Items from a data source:
______________________________
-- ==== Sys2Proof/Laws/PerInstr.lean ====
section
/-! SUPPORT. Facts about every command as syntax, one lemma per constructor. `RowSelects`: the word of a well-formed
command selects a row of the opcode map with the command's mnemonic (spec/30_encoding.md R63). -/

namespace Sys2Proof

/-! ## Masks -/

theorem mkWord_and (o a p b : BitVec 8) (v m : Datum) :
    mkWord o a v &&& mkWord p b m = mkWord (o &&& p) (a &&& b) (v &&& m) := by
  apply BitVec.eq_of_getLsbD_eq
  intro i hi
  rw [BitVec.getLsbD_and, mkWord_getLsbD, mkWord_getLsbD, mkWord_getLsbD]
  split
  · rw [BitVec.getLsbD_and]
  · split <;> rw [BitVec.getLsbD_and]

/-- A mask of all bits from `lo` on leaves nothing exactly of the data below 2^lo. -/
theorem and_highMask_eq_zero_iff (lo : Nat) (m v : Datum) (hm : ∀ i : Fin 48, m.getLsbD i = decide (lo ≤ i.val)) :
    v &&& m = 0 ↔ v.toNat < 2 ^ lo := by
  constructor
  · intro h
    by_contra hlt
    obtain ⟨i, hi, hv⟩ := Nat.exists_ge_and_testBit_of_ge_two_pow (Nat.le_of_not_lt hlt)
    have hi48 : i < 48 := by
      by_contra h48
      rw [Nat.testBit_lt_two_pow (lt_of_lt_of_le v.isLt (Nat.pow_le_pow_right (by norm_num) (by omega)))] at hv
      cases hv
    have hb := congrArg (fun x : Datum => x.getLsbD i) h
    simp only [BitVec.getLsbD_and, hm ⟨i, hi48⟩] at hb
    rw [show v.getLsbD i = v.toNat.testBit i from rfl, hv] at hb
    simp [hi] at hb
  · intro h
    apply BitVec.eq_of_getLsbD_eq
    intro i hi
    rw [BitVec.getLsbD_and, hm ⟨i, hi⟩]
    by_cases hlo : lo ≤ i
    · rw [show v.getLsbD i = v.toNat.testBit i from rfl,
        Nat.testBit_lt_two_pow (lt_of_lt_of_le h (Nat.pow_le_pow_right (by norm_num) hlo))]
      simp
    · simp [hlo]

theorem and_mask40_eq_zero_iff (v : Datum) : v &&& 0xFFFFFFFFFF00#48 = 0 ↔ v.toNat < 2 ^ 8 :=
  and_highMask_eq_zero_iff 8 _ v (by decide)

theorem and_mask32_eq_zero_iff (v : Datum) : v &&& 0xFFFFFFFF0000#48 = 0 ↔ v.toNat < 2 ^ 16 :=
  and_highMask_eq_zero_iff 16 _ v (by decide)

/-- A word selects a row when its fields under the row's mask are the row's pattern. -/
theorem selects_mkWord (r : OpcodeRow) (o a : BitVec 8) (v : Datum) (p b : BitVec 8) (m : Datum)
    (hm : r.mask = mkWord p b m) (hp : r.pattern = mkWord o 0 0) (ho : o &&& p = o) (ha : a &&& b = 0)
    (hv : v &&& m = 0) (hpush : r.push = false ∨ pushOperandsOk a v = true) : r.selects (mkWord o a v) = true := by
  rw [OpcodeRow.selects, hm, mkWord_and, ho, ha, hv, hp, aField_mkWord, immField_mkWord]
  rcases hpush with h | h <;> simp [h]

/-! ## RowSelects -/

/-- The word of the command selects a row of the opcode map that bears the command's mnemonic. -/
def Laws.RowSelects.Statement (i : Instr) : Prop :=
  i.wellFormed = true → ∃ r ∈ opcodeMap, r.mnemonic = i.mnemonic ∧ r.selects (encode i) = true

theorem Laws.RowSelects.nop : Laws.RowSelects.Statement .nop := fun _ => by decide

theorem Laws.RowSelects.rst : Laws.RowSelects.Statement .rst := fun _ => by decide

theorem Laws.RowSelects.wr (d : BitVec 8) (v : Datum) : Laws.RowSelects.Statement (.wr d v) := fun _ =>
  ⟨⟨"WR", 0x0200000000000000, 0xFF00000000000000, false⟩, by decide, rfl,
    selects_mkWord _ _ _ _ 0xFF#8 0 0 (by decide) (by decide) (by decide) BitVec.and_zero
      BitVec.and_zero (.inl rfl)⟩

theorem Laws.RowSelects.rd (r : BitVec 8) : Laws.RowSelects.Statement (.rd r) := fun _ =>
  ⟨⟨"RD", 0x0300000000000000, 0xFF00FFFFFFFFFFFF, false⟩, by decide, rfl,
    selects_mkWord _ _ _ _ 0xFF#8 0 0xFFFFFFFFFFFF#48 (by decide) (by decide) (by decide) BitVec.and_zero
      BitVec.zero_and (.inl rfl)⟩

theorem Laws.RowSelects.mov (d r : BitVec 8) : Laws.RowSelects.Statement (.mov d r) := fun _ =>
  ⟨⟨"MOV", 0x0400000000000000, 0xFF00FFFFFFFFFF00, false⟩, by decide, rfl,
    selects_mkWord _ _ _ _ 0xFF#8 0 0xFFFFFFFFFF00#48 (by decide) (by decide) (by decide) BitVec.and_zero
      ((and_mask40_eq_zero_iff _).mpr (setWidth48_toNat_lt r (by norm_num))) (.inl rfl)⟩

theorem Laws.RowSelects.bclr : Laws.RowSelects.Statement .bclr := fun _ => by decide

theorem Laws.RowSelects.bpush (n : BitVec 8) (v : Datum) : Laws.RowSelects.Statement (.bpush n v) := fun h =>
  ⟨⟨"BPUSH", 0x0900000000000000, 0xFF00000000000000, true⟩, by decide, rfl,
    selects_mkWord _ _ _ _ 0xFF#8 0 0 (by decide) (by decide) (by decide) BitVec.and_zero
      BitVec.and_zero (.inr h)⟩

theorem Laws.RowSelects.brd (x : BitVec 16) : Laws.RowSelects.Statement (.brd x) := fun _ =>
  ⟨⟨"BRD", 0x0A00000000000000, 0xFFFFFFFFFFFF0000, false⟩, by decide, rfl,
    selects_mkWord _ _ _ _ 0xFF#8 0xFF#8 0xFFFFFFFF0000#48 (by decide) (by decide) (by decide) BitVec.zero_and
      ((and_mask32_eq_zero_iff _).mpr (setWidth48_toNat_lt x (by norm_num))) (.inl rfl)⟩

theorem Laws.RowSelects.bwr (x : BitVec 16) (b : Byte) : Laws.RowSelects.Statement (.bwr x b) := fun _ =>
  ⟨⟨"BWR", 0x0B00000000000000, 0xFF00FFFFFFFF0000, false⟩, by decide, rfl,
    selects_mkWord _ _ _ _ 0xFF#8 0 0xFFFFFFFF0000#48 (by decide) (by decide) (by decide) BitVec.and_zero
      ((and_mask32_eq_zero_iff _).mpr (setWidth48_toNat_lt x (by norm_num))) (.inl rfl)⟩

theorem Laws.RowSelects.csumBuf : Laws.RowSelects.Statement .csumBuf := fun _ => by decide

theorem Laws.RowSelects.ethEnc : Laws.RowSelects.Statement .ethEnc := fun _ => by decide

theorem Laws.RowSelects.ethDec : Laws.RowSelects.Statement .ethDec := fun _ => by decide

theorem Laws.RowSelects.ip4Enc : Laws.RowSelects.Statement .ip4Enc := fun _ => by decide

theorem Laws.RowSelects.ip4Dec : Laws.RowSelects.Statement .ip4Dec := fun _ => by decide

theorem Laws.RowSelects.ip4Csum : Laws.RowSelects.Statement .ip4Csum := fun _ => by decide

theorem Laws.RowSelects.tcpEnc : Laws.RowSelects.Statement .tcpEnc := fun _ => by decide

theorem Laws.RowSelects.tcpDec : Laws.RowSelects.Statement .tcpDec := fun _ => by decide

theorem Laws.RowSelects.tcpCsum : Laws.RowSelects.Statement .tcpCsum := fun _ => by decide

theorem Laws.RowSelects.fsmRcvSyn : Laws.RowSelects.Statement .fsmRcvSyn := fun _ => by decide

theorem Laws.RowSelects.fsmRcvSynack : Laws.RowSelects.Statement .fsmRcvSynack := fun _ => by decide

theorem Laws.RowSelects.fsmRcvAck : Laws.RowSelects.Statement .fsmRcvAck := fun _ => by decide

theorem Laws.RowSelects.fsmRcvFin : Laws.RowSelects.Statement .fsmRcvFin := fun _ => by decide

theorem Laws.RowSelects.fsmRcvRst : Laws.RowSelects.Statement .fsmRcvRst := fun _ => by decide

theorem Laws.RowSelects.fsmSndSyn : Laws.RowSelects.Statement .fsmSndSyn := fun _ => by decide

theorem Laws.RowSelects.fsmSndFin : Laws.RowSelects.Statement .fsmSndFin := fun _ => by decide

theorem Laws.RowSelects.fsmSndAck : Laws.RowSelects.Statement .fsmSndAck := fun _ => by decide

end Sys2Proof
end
______________________________
> _Task description_
Return only the part of the records above that opens with the line containing "selects_mkWord _ _ _ _ 0xFF#8 0 0xFFFFFFFFFFFF#48" and closes with the line containing "theorem Laws.RowSelects.brd (x", ends included.

> _Written solution_
    selects_mkWord _ _ _ _ 0xFF#8 0 0xFFFFFFFFFFFF#48 (by decide) (by decide) (by decide) BitVec.and_zero
      BitVec.zero_and (.inl rfl)⟩

theorem Laws.RowSelects.mov (d r : BitVec 8) : Laws.RowSelects.Statement (.mov d r) := fun _ =>
  ⟨⟨"MOV", 0x0400000000000000, 0xFF00FFFFFFFFFF00, false⟩, by decide, rfl,
    selects_mkWord _ _ _ _ 0xFF#8 0 0xFFFFFFFFFF00#48 (by decide) (by decide) (by decide) BitVec.and_zero
      ((and_mask40_eq_zero_iff _).mpr (setWidth48_toNat_lt r (by norm_num))) (.inl rfl)⟩

theorem Laws.RowSelects.bclr : Laws.RowSelects.Statement .bclr := fun _ => by decide

theorem Laws.RowSelects.bpush (n : BitVec 8) (v : Datum) : Laws.RowSelects.Statement (.bpush n v) := fun h =>
  ⟨⟨"BPUSH", 0x0900000000000000, 0xFF00000000000000, true⟩, by decide, rfl,
    selects_mkWord _ _ _ _ 0xFF#8 0 0 (by decide) (by decide) (by decide) BitVec.and_zero
      BitVec.and_zero (.inr h)⟩

theorem Laws.RowSelects.brd (x : BitVec 16) : Laws.RowSelects.Statement (.brd x) := fun _ =>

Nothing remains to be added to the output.